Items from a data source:

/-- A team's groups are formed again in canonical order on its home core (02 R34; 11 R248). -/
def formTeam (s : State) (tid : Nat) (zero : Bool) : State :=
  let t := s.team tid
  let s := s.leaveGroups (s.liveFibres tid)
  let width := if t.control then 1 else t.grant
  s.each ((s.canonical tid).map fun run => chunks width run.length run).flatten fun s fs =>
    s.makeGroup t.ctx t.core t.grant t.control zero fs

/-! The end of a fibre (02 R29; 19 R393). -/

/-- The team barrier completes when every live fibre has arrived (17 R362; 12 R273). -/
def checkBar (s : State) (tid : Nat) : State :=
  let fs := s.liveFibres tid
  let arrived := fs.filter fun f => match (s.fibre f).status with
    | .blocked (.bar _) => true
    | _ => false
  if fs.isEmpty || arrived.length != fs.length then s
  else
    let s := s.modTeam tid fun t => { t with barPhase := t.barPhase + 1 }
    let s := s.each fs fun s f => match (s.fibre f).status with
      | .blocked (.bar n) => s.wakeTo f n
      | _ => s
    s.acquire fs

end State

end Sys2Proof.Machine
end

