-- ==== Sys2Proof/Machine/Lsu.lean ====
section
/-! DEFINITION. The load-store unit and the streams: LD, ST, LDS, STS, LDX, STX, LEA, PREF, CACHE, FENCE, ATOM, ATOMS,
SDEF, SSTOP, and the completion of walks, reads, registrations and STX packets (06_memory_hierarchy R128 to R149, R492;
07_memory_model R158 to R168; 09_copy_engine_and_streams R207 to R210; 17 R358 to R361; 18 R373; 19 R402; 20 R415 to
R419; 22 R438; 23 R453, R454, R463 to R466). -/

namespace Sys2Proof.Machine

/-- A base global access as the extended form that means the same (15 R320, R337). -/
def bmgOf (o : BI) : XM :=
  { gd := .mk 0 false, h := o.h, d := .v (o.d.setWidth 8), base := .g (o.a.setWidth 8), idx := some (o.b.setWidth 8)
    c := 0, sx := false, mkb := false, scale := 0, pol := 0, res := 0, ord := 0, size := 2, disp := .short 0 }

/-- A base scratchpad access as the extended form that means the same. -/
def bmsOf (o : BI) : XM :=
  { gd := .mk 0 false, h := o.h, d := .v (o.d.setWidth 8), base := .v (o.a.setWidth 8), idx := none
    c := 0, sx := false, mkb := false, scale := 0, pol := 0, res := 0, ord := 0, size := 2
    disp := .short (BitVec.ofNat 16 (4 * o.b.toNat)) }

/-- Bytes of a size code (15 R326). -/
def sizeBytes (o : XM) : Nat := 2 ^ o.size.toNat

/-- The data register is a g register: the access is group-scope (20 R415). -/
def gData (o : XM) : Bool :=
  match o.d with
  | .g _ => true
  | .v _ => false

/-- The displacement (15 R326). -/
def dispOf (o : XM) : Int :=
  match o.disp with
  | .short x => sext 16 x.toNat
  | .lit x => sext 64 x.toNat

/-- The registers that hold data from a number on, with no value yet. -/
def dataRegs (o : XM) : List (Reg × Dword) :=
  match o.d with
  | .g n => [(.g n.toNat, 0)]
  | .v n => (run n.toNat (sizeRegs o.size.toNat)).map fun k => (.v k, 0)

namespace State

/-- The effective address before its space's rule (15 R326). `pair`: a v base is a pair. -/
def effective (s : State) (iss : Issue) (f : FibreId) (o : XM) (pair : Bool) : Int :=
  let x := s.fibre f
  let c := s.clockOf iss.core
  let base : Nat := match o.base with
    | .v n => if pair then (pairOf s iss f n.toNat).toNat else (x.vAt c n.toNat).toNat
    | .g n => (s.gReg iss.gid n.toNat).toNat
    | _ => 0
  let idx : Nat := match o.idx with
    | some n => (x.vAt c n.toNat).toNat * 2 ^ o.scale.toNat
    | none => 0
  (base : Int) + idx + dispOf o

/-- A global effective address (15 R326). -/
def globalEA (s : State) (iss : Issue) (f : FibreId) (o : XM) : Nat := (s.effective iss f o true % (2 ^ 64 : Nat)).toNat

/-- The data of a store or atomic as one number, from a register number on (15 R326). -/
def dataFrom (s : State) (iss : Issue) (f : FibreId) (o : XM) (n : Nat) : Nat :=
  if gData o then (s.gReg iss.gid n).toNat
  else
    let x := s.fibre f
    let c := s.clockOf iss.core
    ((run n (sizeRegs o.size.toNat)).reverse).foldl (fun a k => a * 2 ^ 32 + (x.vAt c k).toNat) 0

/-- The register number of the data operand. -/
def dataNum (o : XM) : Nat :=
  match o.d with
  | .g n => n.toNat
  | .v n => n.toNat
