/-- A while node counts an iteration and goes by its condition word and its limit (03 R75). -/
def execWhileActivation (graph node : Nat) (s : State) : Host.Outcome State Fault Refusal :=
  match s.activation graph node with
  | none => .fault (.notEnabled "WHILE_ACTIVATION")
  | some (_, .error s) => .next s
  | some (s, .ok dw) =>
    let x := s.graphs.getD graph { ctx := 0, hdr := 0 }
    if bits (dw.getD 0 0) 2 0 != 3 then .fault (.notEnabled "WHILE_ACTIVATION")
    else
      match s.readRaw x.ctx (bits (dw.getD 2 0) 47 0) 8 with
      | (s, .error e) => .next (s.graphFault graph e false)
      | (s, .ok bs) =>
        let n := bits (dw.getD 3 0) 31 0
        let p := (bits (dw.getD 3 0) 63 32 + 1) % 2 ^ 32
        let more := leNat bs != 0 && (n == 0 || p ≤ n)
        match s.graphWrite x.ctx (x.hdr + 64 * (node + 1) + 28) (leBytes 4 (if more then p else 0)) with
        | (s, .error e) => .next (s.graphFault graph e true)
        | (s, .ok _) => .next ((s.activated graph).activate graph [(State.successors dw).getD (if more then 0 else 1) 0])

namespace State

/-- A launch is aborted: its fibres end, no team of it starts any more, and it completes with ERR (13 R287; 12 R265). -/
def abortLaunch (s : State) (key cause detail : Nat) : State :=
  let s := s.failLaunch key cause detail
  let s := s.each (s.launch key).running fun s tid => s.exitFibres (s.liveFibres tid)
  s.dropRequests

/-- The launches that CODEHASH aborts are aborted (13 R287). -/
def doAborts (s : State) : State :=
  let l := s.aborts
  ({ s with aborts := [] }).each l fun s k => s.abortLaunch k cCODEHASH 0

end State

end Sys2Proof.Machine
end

**Task objective**
Of the lines above, extract only those from the line with "let fs := s.liveFibres tid" to the line with "some (o.b.setWidth 8)", both included, exactly as written.

**Finished exercise**
  let fs := s.liveFibres tid
  let arrived := fs.filter fun f => match (s.fibre f).status with
    | .blocked (.bar _) => true
    | _ => false
  if fs.isEmpty || arrived.length != fs.length then s
  else
    let s := s.modTeam tid fun t => { t with barPhase := t.barPhase + 1 }
    let s := s.each fs fun s f => match (s.fibre f).status with
      | .blocked (.bar n) => s.wakeTo f n
      | _ => s
    s.acquire fs

end State

end Sys2Proof.Machine
end

-- ==== Sys2Proof/Machine/Lsu.lean ====
section
/-! DEFINITION. The load-store unit and the streams: LD, ST, LDS, STS, LDX, STX, LEA, PREF, CACHE, FENCE, ATOM, ATOMS,
SDEF, SSTOP, and the completion of walks, reads, registrations and STX packets (06_memory_hierarchy R128 to R149, R492;
07_memory_model R158 to R168; 09_copy_engine_and_streams R207 to R210; 17 R358 to R361; 18 R373; 19 R402; 20 R415 to
R419; 22 R438; 23 R453, R454, R463 to R466). -/

namespace Sys2Proof.Machine

/-- A base global access as the extended form that means the same (15 R320, R337). -/
def bmgOf (o : BI) : XM :=
  { gd := .mk 0 false, h := o.h, d := .v (o.d.setWidth 8), base := .g (o.a.setWidth 8), idx := some (o.b.setWidth 8)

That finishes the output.